/-- Queue 15's own candidate counts again once the chain is empty; where it has none its head is read (R328). -/
def State.afterChain (s : State) (d part : Nat) : State := match (s.die d).cands.find? 15 with
  | some x => if s.candPart x = part then s else s.gainPass d 15 (s.candPart x)
  | none => State.refill d 15 (some part) 256 s
/-- A candidate leaves; its place is taken by the next of its queue, and the chain moves on. -/
def State.dropCand (s : State) (d q part : Nat) : State :=
  let out (x : Die) : Die := { x with cands := x.cands.del q, heldQ := if x.heldQ = some q then none else x.heldQ }
  if q = 16 then
    let x := s.die d
    let nxt := (s.rcb x.chainHead 0xA0).toNat
    let move (x : Die) : Die := { out x with chainHead := nxt, chainTail := if nxt = 0 then 0 else x.chainTail }
    let s1 := s.modDie d move
    if nxt = 0 then s1.afterChain d part else s1.readChain d (some part)
  else State.refill d q (some part) 256 (s.modDie d out)

/-! ### Candidates that can never become ready (R378) -/

/-- The i-th dependence object of a context RCB. -/
def State.depOf (s : State) (a i : Nat) : Nat := (s.rcb a (0x50 + 8 * i)).toNat
def State.depCount (s : State) (pa : Nat) : Nat := (s.rd64 (hbm pa)).bits 47 0
def State.depStatus (s : State) (pa : Nat) : Nat := (s.rd64 (hbm pa)).bits 55 48
/-- Every dependence is met with status OK (R318). -/
def State.depsMet (s : State) (a : Nat) : Bool := [0, 1, 2, 3].all fun i =>
  decide (s.depOf a i = 0) || (decide (s.depCount (s.depOf a i) ≠ 0) && decide (s.depStatus (s.depOf a i) = stOk))

/-- n bytes at a virtual address under a root, read by the scheduler of a die; zero where it does not translate, on which the spec is silent
(DESIGN CHOICE, log 120). -/
def State.rootRead (s : State) (d : Nat) (root va : DWord) (n : Nat) : Nat := match s.translate (48 * d) true root va .load with
  | (s1, .ok key) => s1.rd key n
  | (_, .error _) => 0
/-- The number by which a scheduler asks other nodes for a candidate's RCB. -/
def farSched (rcb : Nat) : Nat := 2 ^ 100 + rcb
/-- Areas of memory under a root stand ready for the scheduler of a die: none waits for its tables or its home (R25), and those of other nodes have been
asked for and are answered (R334). -/
def State.areasReady (s : State) (d who : Nat) (root : DWord) (l : List (DWord × Nat)) : State × Bool :=
  (l.flatMap fun q => (chunks q.1.toNat q.2).map fun x => (q.1 + BitVec.ofNat 64 x.1, x.2)).foldl (fun (a : State × Bool) q =>
    match a.1.translate (48 * d) true root q.1 .load with
    | (s1, .error (code, _)) => (s1, a.2 && decide (code ≠ 0))
    | (s1, .ok key) =>
      if !(isFar key) then (s1, a.2)
      else match s1.farAsk who key q.2 .read with
        | (s2, none) => (s2, false)
        | (s2, some _) => (s2, a.2)) (s, true)
/-- Locations of a pricking (Table 2.7). -/
def State.imgLocs (s : State) (im : Nat) : Nat := s.img im 0 2 + 1

/-- A scheduler fault (Table 19.4): kind, reason, where and the status of the done object. -/
structure SchedFault where
  kind : Nat
  reason : Nat
  at_ : Nat
  status : Nat
  deriving DecidableEq, Repr

/-- Axis sizes of a placement table, and the bytes of its member map (R145). -/
def State.rootAxes (s : State) (d : Nat) (root ptab : DWord) : List Nat :=
  let v := s.rootRead d root (ptab + 8) 8
  (List.range 4).map fun j => v / 2 ^ (16 * j) % 65536
/-- What the scheduler and the loader read and write of a candidate's memory stands ready: the start of its dump area, the header of its placement table,
its DTDs and its member map. -/
def State.candReady (s : State) (d : Nat) (x : Candidate) (root dump : DWord) : State × Bool :=
  let who := farSched x.rcb
  let ptab := s.rcb x.rcb 0x48
  match s.areasReady d who root ((dump, 32) :: if ptab = 0 then [] else [(ptab, 64)]) with
    | (s1, false) => (s1, false)
    | (s1, true) =>
      if ptab = 0 then (s1, true)
      else
        let n := (s1.rootAxes d root ptab).foldl (· * ·) 1
        s1.areasReady d who root [(ptab, 64 + 64 * dtdCount (s1.rootRead d root ptab 2)),
          (BitVec.ofNat 64 (s1.rootRead d root (ptab + 16) 8), 8 * Nat.min 65536 n)]
/-- The limits of a placement table (R145), the product of its axes held to the entries of its member map; one at address 0 is not used (DEDUCED,
log 33). -/
def State.tableFault (s : State) (d : Nat) (root ptab : DWord) : Option SchedFault :=
  if ptab = 0 then none
  else
    let n := s.rootRead d root ptab 2
    let ax := s.rootAxes d root ptab
    let size := ax.foldl (· * ·) 1
    if n < 1 ∨ n > 1024 then some ⟨4, 2, n, stError⟩
    else match ax.find? fun a => decide (a < 1) || decide (a > 2048) with
      | some a => some ⟨4, 3, a, stError⟩
      | none =>
        let map := Config.mapEntries s.tick (BitVec.ofNat 64 (s.rootRead d root (ptab + 16) 8))
        if size > 65536 ∨ size ≠ map then some ⟨4, 1, size, stError⟩ else none
/-- What makes a candidate impossible (R378): quota, a failed dependence, its description. A context admitted before is not judged again. -/
def State.candBad (s : State) (d : Nat) (x : Candidate) : Option SchedFault :=
  if x.reentry.isSome then none
  else match s.treeOf x.rcb with
    | .error _ => none
    | .ok t =>
      let job := s.effective t.part [t.job]
      let part := s.effective t.part []
      let me := s.effective t.part [t.job, x.rcb]
      let n := t.regions.length
      let isOver (v a b : Nat) : Bool := decide (v > Nat.min a b)
      if n > 384 then some ⟨2, 4, n, stError⟩
      else if isOver n job.bclus part.bclus then some ⟨2, 1, n, stError⟩
      else if isOver me.bcobj job.bcobj part.bcobj then some ⟨2, 2, me.bcobj, stError⟩
      else if isOver me.bmem job.bmem part.bmem then some ⟨2, 3, me.bmem, stError⟩
      else match [0, 1, 2, 3].find? fun i =>
          decide (s.depOf x.rcb i ≠ 0) && decide (s.depCount (s.depOf x.rcb i) ≠ 0) && decide (s.depStatus (s.depOf x.rcb i) ≠ stOk) with
        | some i => some ⟨3, i, s.depStatus (s.depOf x.rcb i), stAborted⟩
        | none => match s.tableFault d t.root (s.rcb x.rcb 0x48) with
          | some f => some f
          | none =>
            let locs := (t.regions.map fun r => s.imgLocs (s.rcb r 0x40).toNat).foldl (· + ·) 0
            if locs > 65536 then some ⟨4, 4, locs, stError⟩ else none

/-- What `candReady` says of a candidate with a good tree. -/
def State.treeReady (s : State) (d : Nat) (x : Candidate) : State × Bool := match s.treeOf x.rcb with
  | .error _ => (s, true)
  | .ok t => s.candReady d x t.root (s.effective t.part [t.job, x.rcb]).dump
/-- A record of 32 bytes at the start of a dump area (Table 18.6); not written where the area does not translate. -/
def State.dumpRecord (s : State) (d : Nat) (root dump : DWord) (kind reason site slot at_ : Nat) (image rcb : Nat) : State :=
  match s.translate (48 * d) true root dump .store with
  | (s1, .error _) => s1
  | (s1, .ok key) =>
    let ws : List DWord :=
      [BitVec.ofNat 64 (kind * 2 ^ 56 + reason % 256 * 2 ^ 48 + site % 64 * 2 ^ 42 + slot % 16 * 2 ^ 38 + at_ % 2 ^ 32),
       BitVec.ofNat 64 image, BitVec.ofNat 64 rcb, 0]
    if isFar key then s1.farTransfer key ws
    else ((s1.wrWords key ws).setProt key 32 (s1.protAt root dump)).countHbm key true

/-- CANDIDATE_FAULT (R378): the candidate of a queue is ended with its record, once what the scheduler needs of its memory is ready (R25). -/
def execCandidateFault (q : BitVec 4) (s : State) : Out :=
  let d := dieOf s.cur.cluster
  match (s.die d).cands.find? q.toNat with
  | none => .next s
  | some x => if !((s.treeReady d x).2) then .next (s.treeReady d x).1 else match s.candBad d x, s.treeOf x.rcb with
    | some f, .ok t =>
      let e := s.effective t.part [t.job, x.rcb]
      let s1 := ((s.farDone (farSched x.rcb)).setRcbState x.rcb 5).dumpRecord d t.root e.dump f.kind f.reason 0x3F 0 f.at_ 0 x.rcb
      .next ((s1.signalPa (s.rcb x.rcb 0x70).toNat 1 f.status).dropCand d q.toNat t.part)
    | _, _ => .next s

/-! ### Order of admission (R320, R321) -/

/-- The levels a candidate has risen by (R320). -/
def State.agedBy (s : State) (d : Nat) (x : Candidate) : Nat := (s.dieCycles d - x.readAt) / 2 ^ 20
/-- Every candidate of a die is brought to the level of its age. -/
def State.age (s : State) (d : Nat) : State := s.modDie d fun x => { x with cands := x.cands.map fun e => (e.1, { e.2 with level := s.agedBy d e.2 }) }
/-- WAITING_PRIORITY_AGING (R320): a candidate rises one level for each 2^20 die cycles since its entry was read. -/
def execWaitingPriorityAging (q : BitVec 4) (s : State) : Out :=
  let d := dieOf s.cur.cluster
  match (s.die d).cands.find? q.toNat with
  | none => .next s
  | some x => if x.level < s.agedBy d x then
      .next (s.modDie d fun y => { y with cands := y.cands.set q.toNat { x with level := x.level + 1 } })
    else .next s
/-- The effective priority of a candidate: that of its RCB, or for a context admitted before the one it holds. -/
def State.candPrio (s : State) (x : Candidate) : Nat := match x.reentry.bind s.ctx? with
  | some c => c.prio
  | none => match s.treeOf x.rcb with
    | .ok t => (s.effective t.part [t.job, x.rcb]).prio
    | .error _ => 0
def State.waitPrio (s : State) (x : Candidate) : Nat := Nat.min 15 (s.candPrio x + x.level)
/-- Candidates ready in their dependences (R318) and in what the scheduler reads of their memory (R25). Those of a context admitted before are not judged by their status again (R378). -/
def State.depReady (s : State) (d : Nat) : List (Nat × Candidate) :=
  (s.candsOf d).filter fun e =>
    (s.treeReady d e.2).2 && if e.2.reentry.isSome then [0, 1, 2, 3].all fun i => decide (s.depOf e.2.rcb i = 0) || decide (s.depCount (s.depOf e.2.rcb i) ≠ 0)
    else (s.candBad d e.2).isNone && s.depsMet e.2.rcb
/-- One candidate goes before another: higher waiting priority, smaller pass value, lower queue number. -/
def State.goesBefore (s : State) (d : Nat) (x y : Nat × Candidate) : Bool :=
  let px := s.waitPrio x.2
  let py := s.waitPrio y.2
  let ax := (s.die d).pass.get 0 (s.candPart x.2)
  let ay := (s.die d).pass.get 0 (s.candPart y.2)
  decide (px > py) || (decide (px = py) && (decide (ax < ay) || (decide (ax = ay) && decide (x.1 < y.1))))
def State.firstCand (s : State) (d : Nat) (l : List (Nat × Candidate)) : Option (Nat × Candidate) :=
  l.foldl (fun (b : Option (Nat × Candidate)) x => match b with
    | none => some x
    | some y => if s.goesBefore d x y then some x else b) none
/-- The candidate that the scheduler chooses: while one is held, that one or one of higher waiting priority (R321). -/
def State.chosen (s : State) (d : Nat) : Option (Nat × Candidate) :=
  let l := s.depReady d
  match (s.die d).heldQ.bind fun q => List.find? (fun (e : Nat × Candidate) => decide (e.1 = q)) l with
  | some h => s.firstCand d (l.filter fun e => decide (e.1 = h.1) || decide (s.waitPrio e.2 > s.waitPrio h.2))
  | none => s.firstCand d l

/-- A demand fits the budgets of its job and partition with those already admitted beneath them (R319). -/
def State.budgetFits (s : State) (t : Tree) (n : Nat) (me : Effective) : Bool :=
  let fits (node : Ctx → Bool) (e : Effective) : Bool :=
    let l := (s.ctxs.map Prod.snd).filter node
    let sum (f : Ctx → Nat) : Nat := (l.map f).foldl (· + ·) 0
    decide (n + sum Ctx.bclus ≤ e.bclus) && decide (me.bcobj + sum Ctx.bcobj ≤ e.bcobj) && decide (me.bmem + sum Ctx.bmem ≤ e.bmem)
  fits (fun x => decide (x.job = t.job)) (s.effective t.part [t.job]) && fits (fun x => decide (x.part = t.part)) (s.effective t.part [])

About this exercise
From the records above, quote only the lines running from the line with "let job := s.effective t.part [t.job]" to the line with "if isFar key then s1.farTransfer key ws", both lines included.

Task solution
      let job := s.effective t.part [t.job]
      let part := s.effective t.part []
      let me := s.effective t.part [t.job, x.rcb]
      let n := t.regions.length
      let isOver (v a b : Nat) : Bool := decide (v > Nat.min a b)
      if n > 384 then some ⟨2, 4, n, stError⟩
      else if isOver n job.bclus part.bclus then some ⟨2, 1, n, stError⟩
      else if isOver me.bcobj job.bcobj part.bcobj then some ⟨2, 2, me.bcobj, stError⟩
      else if isOver me.bmem job.bmem part.bmem then some ⟨2, 3, me.bmem, stError⟩
      else match [0, 1, 2, 3].find? fun i =>
          decide (s.depOf x.rcb i ≠ 0) && decide (s.depCount (s.depOf x.rcb i) ≠ 0) && decide (s.depStatus (s.depOf x.rcb i) ≠ stOk) with
        | some i => some ⟨3, i, s.depStatus (s.depOf x.rcb i), stAborted⟩
        | none => match s.tableFault d t.root (s.rcb x.rcb 0x48) with
          | some f => some f
          | none =>
            let locs := (t.regions.map fun r => s.imgLocs (s.rcb r 0x40).toNat).foldl (· + ·) 0
            if locs > 65536 then some ⟨4, 4, locs, stError⟩ else none

/-- What `candReady` says of a candidate with a good tree. -/
def State.treeReady (s : State) (d : Nat) (x : Candidate) : State × Bool := match s.treeOf x.rcb with
  | .error _ => (s, true)
  | .ok t => s.candReady d x t.root (s.effective t.part [t.job, x.rcb]).dump
/-- A record of 32 bytes at the start of a dump area (Table 18.6); not written where the area does not translate. -/
def State.dumpRecord (s : State) (d : Nat) (root dump : DWord) (kind reason site slot at_ : Nat) (image rcb : Nat) : State :=
  match s.translate (48 * d) true root dump .store with
  | (s1, .error _) => s1
  | (s1, .ok key) =>
    let ws : List DWord :=
      [BitVec.ofNat 64 (kind * 2 ^ 56 + reason % 256 * 2 ^ 48 + site % 64 * 2 ^ 42 + slot % 16 * 2 ^ 38 + at_ % 2 ^ 32),
       BitVec.ofNat 64 image, BitVec.ofNat 64 rcb, 0]
    if isFar key then s1.farTransfer key ws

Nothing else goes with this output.